While the capabilities race ahead, the necessary guardrails have been slow to follow, raising the alarm on accountability, risk management and regulatory compliance, according to Deloitte.
To scale AI safely and effectively, organizations must restructure from the bottom up and embed governance early in transformation efforts.
“Speed and governance should not be viewed as opposing forces, as there can be alignment when you establish the right foundational capabilities upfront,” Rowan said. “We’ve seen clear patterns indicating that organizations without strong governance have difficulty scaling beyond the pilot stage.
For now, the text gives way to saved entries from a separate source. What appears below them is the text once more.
/-- The blocks of the part but for the host port and the memory. -/
structure Dev where
  reader : Reader
  cfg : Settings
  statusImg : List Word
  mx : Matrix
  mu : MeasUnit
  nets : Nets
  search : Search
  sweep : Sweep
  learn : Learn
  hv : Hv
  ins : Insul
  mgr : Manager
  fmt : Fmt
  tx : Tx
  attn : Attn
  pins : Pins
  prog : Progress
  engineQ : List Burst
  tasks : List Task
  wait : Wait
  rbuf : List Word
  saved : List Task
  free : Nat
  deriving DecidableEq, Repr

/-- The host port's two requesters at the arbiter (R194). -/
inductive Side where
  | host | engine
  deriving DecidableEq, Repr

/-- A host access that READY holds off (R190, R192, R195). -/
inductive HostAccess where
  | write (off : Nat) (value : Word)
  | read (off : Nat)
  | softReset
  deriving DecidableEq, Repr

/-- The machine: memory, host port, blocks, and the commands that wait. -/
structure State where
  mem : Memory
  ramBytes : Nat
  hostQ : List (Nat × Word)
  hostWait : Option HostAccess
  hostData : Option Word
  lastGrant : Side
  dev : Dev
  pending : List Instr
  deriving DecidableEq, Repr

/-! ## Reset values -/

/-- The default layout (R158). -/
def Layout.default : Layout where
  width := 48
  rate := 3
  portOn := true
  title := []
  windows :=
    [⟨true, 0, 0, 3, false⟩, ⟨true, 0, 5, 16, false⟩, ⟨true, 0, 18, 29, false⟩,
     ⟨true, 0, 31, 36, true⟩, ⟨true, 0, 38, 42, true⟩, ⟨false, 0, 44, 47, false⟩]

/-- The configuration's defaults (R11, R30, R112, R158). -/
def Settings.default : Settings where
  release := 20
  settle := 30
  gH := 32768
  gM := 32768
  gL := 32768
  pLim := 2000
  oLim := 100000
  tLim := 1000000
  n := 16
  dischTimeout := 2000
  trip := 50
  print := .default

/-- The reader after a hardware reset (R189); log 25 for the fields the spec gives no value. -/
def Reader.reset : Reader where
  state := .stopped
  haltPending := false
  ending := none
  resume := none
  watch := none
  earlyNotice := false
  order := none
  lastError := .none
  bind := none
  startCheck := 0
  tableStart := .none
  refCode := 0
  refOff := 0
  curOff := 0
  lastOff := 0
  spoolLines := 0
  sum := ⟨0, 0, 0, 0⟩
  imageLive := false

/-- No frame exchange (R23). -/
def Link.idle : Link := ⟨.idle, 0, [], 0⟩

/-- The matrix after a hardware reset (R23). -/
def Matrix.reset : Matrix where
  state := .parked
  cur := []
  tgt := []
  cards := []
  parkPending := false
  phase := .idle
  requester := false
  reqTarget := []
  waitReq := none
  offT := some Config.offTime
  releaseT := none
  settleT := none
  unparkT := none
  link := .idle
  drive := false
  parkFault := 0
  parkRaised := false
  pairFlags := 0
  stopUnpark := false

/-- The measurement unit after a hardware reset (R46). -/
def MeasUnit.reset : MeasUnit where
  state := .idle
  stim := .none
  leak := .l3
  route := .buses
  zero := ⟨0, 0, 0, 0, 0, 0⟩
  zeroValid := false
  job := none
  ans := ⟨none, .none, 0, false, false, 0, 0, 0⟩

/-- The net tables after either reset (R63). -/
def Nets.reset : Nets where
  tablesValid := false
  mapValid := false
  count := 0
  table := []
  members := []
  points := []
  fitted := 0
  comp := []
  roots := []

/-- The split search unit after either reset (R90). -/
def Search.reset : Search where
  state := .idle
  buf := []
  stack := []
  cur := none
  low := none
  locCount := 0
  limit := 0
  rule := .net
  side := []
  user := .whereis
  ans := none

/-- A sweep engine with no context (R90). -/
def Sweep.reset : Sweep where
  state := .idle
  netlistOff := 0
  pLim := none
  oLim := none
  cfgP := 0
  cfgO := 0
  t := 0
  rng := .none
  n := 0
  shorts := 0
  netEnd := 0
  stage := 0
  cursor := 0
  member := 0
  refMark := false
  openVal := []
  tallyNets := 0
  tallyFirst := 0
  tallyVal := 0
  tallyPoints := 0
  firstFinding := 0
  refNet := 0
  refPoint := none
  tested := 0
  new := [0, 0, 0, 0, 0]
  merged := [0, 0, 0, 0, 0]
  dropped := 0
  truncated := 0
  probes := 0

/-- No learn context (R103). -/
def Learn.reset : Learn where
  outOff := 0
  cap := 0
  t := 0
  n := 0
  keep := false
  cursor := 0
  nets := 0
  used := 0
  kept := []
  surplus := 0
  assigned := 0
  singles := 0
  oversize := 0
  unresolved := 0
  probes := 0

/-- The HV controller after a hardware reset with the interlock input at the level `isOpen` (R118). -/
def Hv.reset (isOpen : Bool) : Hv where
  state := .discharge
  volts := 0
  rate := 0
  trip := 0
  arcLimit := 0
  setpoint := 0
  rampN := 0
  rampT := none
  check := false
  armed := false
  arcs := 0
  dischT := some 2000
  below := 0
  lockout := false
  openRec := isOpen
  pauseMark := false
  ask := .none
  lastHvv := 0

/-- No insulation context (R140). -/
def Insul.reset : Insul where
  state := .idle
  step := 0
  volts := 0
  rmin := 0
  rate := 0
  dwell := 0
  window := 0
  arcLimit := 0
  trip := 0
  locate := false
  locLimit := 0
  locDwell := 0
  floating := []
  cursor := 0
  gVolts := 0
  cSide := []
  dSide := []
  wRng := .none
  windowed := false
  ev := none
  verdict := none
  toLocate := false
  locPhase := .none
  subset := []
  locCount := 0
  reason := .none
  firstFinding := 0
  tested := 0
  skipped := 0
  passed := 0
  failed := 0
  new := 0
  merged := 0
  dropped := 0
  probes := 0
  truncated := 0
  maxArc := 0
  dwellT := none

/-- Nothing read back: no rebuild is in progress (R153, R154). -/
def Readback.none : Readback where
  used := 0
  live := 0
  absorbed := 0
  dropped := 0
  index := []

/-- The defect table manager after a hardware reset (R154). -/
def Manager.reset : Manager where
  state := .idle
  binding := .none
  off := 0
  cap := 0
  used := 0
  live := 0
  absorbed := 0
  dropped := 0
  index := []
  back := .none
  orphan := false

/-- The print formatter after either reset (R172). -/
def Fmt.reset : Fmt where
  state := .idle
  toSpool := false
  title := false
  footer := false
  withAbsorbed := false
  first := 0
  stop := 0
  cursor := 0
  line := 0
  part := .over
  lines := 0
  printed := 0
  skipped := 0
  buf := []
  layout := .default
  entry := []
  textA := []
  textB := []

/-- The printer port after a hardware reset (R172). -/
def Tx.reset : Tx where
  queue := []
  state := .idle
  pos := 0
  rate := 3
  discard := 0

/-- The attention unit after a hardware reset (R201). -/
def Attn.reset : Attn where
  req := 0
  svc := 0
  msk := 255
  lowest := 7
  autoclose := false
  autorotate := false
  selective := false
  line := false

/-- No progress. -/
def Progress.reset : Progress where
  already := false
  parkMask := none
  present := none
  fault := none
  flags := none
  check := none
  compare := none
  zres := [none, none, none, none, none, none]
  zfirst := none
  ptA := 0
  ptB := 0
  ca := 0
  cb := 0
  mrng := .none
  mn := 0
  mres := none
  applied := 0
  failing := 0

/-- The blocks after a hardware reset with the input levels `p` (R23, R46, R63, R90, R103, R118, R140, R154, R172,
R189, R201). -/
def Dev.reset (p : Pins) : Dev where
  reader := .reset
  cfg := .default
  statusImg := List.replicate 11 0
  mx := .reset
  mu := .reset
  nets := .reset
  search := .reset
  sweep := .reset
  learn := .reset
  hv := .reset p.interlockOpen
  ins := .reset
  mgr := .reset
  fmt := .reset
  tx := .reset
  attn := .reset
  pins := p
  prog := .reset
  engineQ := []
  tasks := []
  wait := .run
  rbuf := []
  saved := []
  free := 0

/-- The machine right after power-on: the hardware reset values, memory with nothing listed, and for the levels and
registers the spec gives no value at power-on those of logs 2, 14, 15 and 25. -/
def State.reset : State where
  mem := []
  ramBytes := Config.fittedBytes
  hostQ := []
  hostWait := none
  hostData := none
  lastGrant := .engine
  dev := .reset ⟨false, false, false⟩
  pending := []

end Sys2Proof.Machine
end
Focusing on this early allows for innovation and growth at pace with the technology itself, instead of facing stalled deployments and operational risks.”
CIOs facing pressure to deploy agentic AI quickly should prioritize governance elements such as a cross-functional team that brings IT, legal, compliance and business leaders together, according to Rowan.
Executives should also establish clear autonomy boundaries, create real-time monitoring for anomaly detection and add comprehensive audit trails to “capture the full chain of agent actions for compliance and improvement,” Rowan said.
“The fastest-moving CIOs recognize that governance upfront eliminates the far costlier cycle of deployment, remediation and rollback,” Rowan added. “These elements of a governance strategy enable speed by building trust and reducing crisis management overhead.”
Demand for strong governance is only expected to continue rising as agentic, physical and sovereign AI see ramping deployment across industries.
A previous report from IBM found governance gaps can exacerbate the financial and reputational repercussions of breaches, while an EY survey last year found more than 3 in 5 businesses experience AI risk-related losses of more than $1 million.